Community Water Fluoridation
The following information provides answers to frequently asked questions about community water fluoridation. A one-page fact sheet is also available.
What is community water fluoridation? Fluoride is naturally present in all water. Community water fluoridation is the adjustment of the natural fluoride level in public water systems to an optimal level to prevent tooth decay. In Ohio, most water systems that serve more than 5,000 persons are currently required by law to adjust the fluoride level to 0.8 - 1.3 parts fluoride per million parts water (ppm). Recently, the U.S. Department of Health and Human Services proposed changing the optimum level of fluoride in drinking water to 0.7 pm. More information on the proposed recommendations is available.
What is the status of community water fluoridation in Ohio? Ninety percent of Ohioans or about 10.3 million persons are served by public water supplies. Of those, 92 percent are served by systems with adequate fluoride levels. Nationally, Ohio ranks 16th in the percentage of persons on public water systems receiving fluoridated water. However, about 830,000 Ohioans on public water systems do not receive fluoridated water.
How does the Ohio Department of Health (ODH) promote community water fluoridation? ODH provides information on the safety, benefits and cost of fluoridation and gives technical assistance to communities considering water fluoridation. ODH also recognizes community water systems that have fluoridated for more than 50 years by presenting the National Fluoridation 50 Year Awards. Please see the list of the 2014 recipients, which includes a list of past recipients as well.
ODH also offers limited funds for the start-up and maintenance of community water fluoridation. Communities of any size can request funds for equipment used in the fluoridation feed system, fluoride compounds (limited) and fluoride testing equipment used in the water treatment laboratory. Program guidelines and application materials can be found on the Fluoridation Assistance Program Web page.
What do the experts think about water fluoridation? There are many national and international organizations that recognize the public health benefits of community water fluoridation for preventing dental decay. The American Dental Association has compiled an impressive compendium, listing almost 100 such organizations. Policy statements from many of these organizations are available. A coalition of public health organizations has created a Web site with more information on the safety and benefits of fluoridation.

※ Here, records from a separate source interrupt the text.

-- ==== Sys2Proof/Machine/State.lean ====
section
/-! DEFINITION. Machine/State.lean: the state of the block as plain data, its reset value, and the reasons a step can stop.
Registers shown to the host live in `regs` (their buffered values in force in `inForce`); everything else the spec gives the
block has a record here. -/

namespace Sys2Proof.Machine

/-- The reasons a step stops with a fault: there is none. Every command of the table has an effect the spec gives. -/
inductive Fault where
  deriving DecidableEq, Repr

/-- The reasons a command is refused. `notModelled` marks a command without a meaning yet; raised only by an arm of
Machine/Dispatch.lean, and safe: nothing can be proved of what follows. -/
inductive Refusal where
  | notModelled (mnemonic : String)
  deriving DecidableEq, Repr

/-- What the most recent read of a status word reported (R11): its sequence number, the rs fields it reported, and the
fields an event has set again since. -/
structure WriteBack where
  seq : Nat
  reported : Word
  again : Word
  deriving DecidableEq, Repr

/-- An access of the indirect window that has not completed (R299): a fetch or a posted write, its domain and offset, the
word written, and whether the key was open for it (R297). -/
structure IndOp where
  write : Bool
  domain : Nat
  offset : Nat
  data : Word
  keyOpen : Bool
  deriving DecidableEq, Repr

/-- The I3C target and the indirect window (R287 to R293, R299). `fetched` is the word the last completed fetch holds for a
read of IND_DATA; `lastRead`, `lastCcc` and `lastIbi` are the bytes last put on the bus by a private read, a common command
code and an in-band interrupt; `acked` says whether the last transfer was acknowledged; `rung` holds the mailboxes whose doorbells the last
transfer rang (R307). The word fetched is 0 before any fetch, as IND_DATA is reset (R304). -/
structure Bus where
  ptr : Nat
  dynAddr : Option Nat
  enInt : Bool
  enHj : Bool
  mwl : Nat
  mrl : Nat
  hdr : Bool
  protoErr : Bool
  ibiMbx : Bool
  ibiEvt : Bool
  ibiRefused : Bool
  ibiAt : Option Nat
  hjDone : Bool
  indQueue : List IndOp
  fetched : Option Word
  lastRead : List Byte
  lastCcc : List Byte
  lastIbi : List Byte
  acked : Bool
  rung : List Nat
  deriving DecidableEq, Repr

/-- The target logic after power-on reset (R287): 1,027 bytes written, 1,024 read at most, no dynamic address. -/
def Bus.reset : Bus :=
  ⟨0, none, true, true, 1027, 1024, false, false, false, false, false, none, false, [], some 0, [], [], [], false, []⟩

/-- The state of a job (R40). -/
inductive JobState where
  | empty | loaded | warming | running | restarting
  deriving DecidableEq, Repr

/-- The fields of a job image's header that outlive its admission (R42). -/
structure ImageHdr where
  priority : Nat
  streams : Nat
  paths : Nat
  tagQuota : Nat
  nbBatches : Nat
  sramKib : Nat
  stageKib : Nat
  tiles : Nat
  pairs : Nat
  meshW : Nat
  meshE : Nat
  flags : Nat
  reqXbar : Nat
  reqMesh : Nat
  wsetId : Nat
  minDesc : Nat
  deriving DecidableEq, Repr

/-- No image. -/
def ImageHdr.none : ImageHdr := ⟨0, 0, 0, 0, 0, 0, 0, 0, 0, 0, 0, 0, 0, 0, 0, 0⟩

/-- An empty section area. -/
def Section.none : Section := ⟨true, [], [], [], [], [], [], [], [], [], [], 0, 0⟩

/-- The remedies of R332 still to be applied in a restart. -/
inductive Remedy where
  | none
  | page (ppn : Nat)
  | tile (t : Nat)
  | mesh (chiplet : Nat)
  | bridge
  | split
  | reduce (h cls : Nat)
  | half (h : Nat)
  | unit (clu : Nat)
  | reset (clu : Nat)
  | slices (t : Nat)
  | peer
  | full
  deriving DecidableEq, Repr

The ODH has called community water fluoridation “the single most important step a community can take to improve the dental health of its residents.” More than 65 years of research and community experience have shown that fluoridation works.
Does Ohio require fluoridation? In 1969, convinced of the public health benefits of community water fluoridation, the Ohio General Assembly passed a law requiring fluoridation of public water supplies that serve more than 5,000 persons. The law provided customers of the affected water systems the opportunity to be exempted through a referendum held within 240 days of the law’s passage.
Which cities are exempt? Thirty Ohio communities held special referenda in 1970 and were exempted from the law. Since then, eight of those communities have reversed the decision. Athens, Bellefontaine, Bellevue, Fairborn, Lebanon, Middletown, Delaware and Tipp City are now fluoridated. However, 22 communities remain exempt from fluoridation.
Can a water system with fewer than 5,000 persons fluoridate? Yes. If a community or a water authority wishes to implement fluoridation, they should contact ODH and the Ohio Environmental Protection Agency (Ohio EPA) for information on how to go about providing this valuable public health measure to its residents.
What agency monitors fluoridation? The Ohio EPA regulates the fluoridation of public water systems and has primary enforcement responsibility. Water treatment personnel are required to monitor fluoride levels daily and submit monthly operating reports to the Ohio EPA. Visit the Ohio Revised Code for information about laws and rules pertaining to community water fluoridation.
Community water systems in Ohio that achieve optimal fluoridation levels for all 12 months each year are recognized by the Centers for Disease Control and Prevention (CDC) for excellence. Visit the following link for a listing of the 2012 CDC Water Fluoridation Quality Award recipients.
What other information does ODH have about fluoride and fluoridation? ODH informs health professionals and the public on the proper use of other various preventive fluoride measures, such as fluoride varnish and dietary fluoride supplements. ODH maintains information on the fluoride levels of public water systems in Ohio counties and provides information on how to test a private well or other water source for fluoride.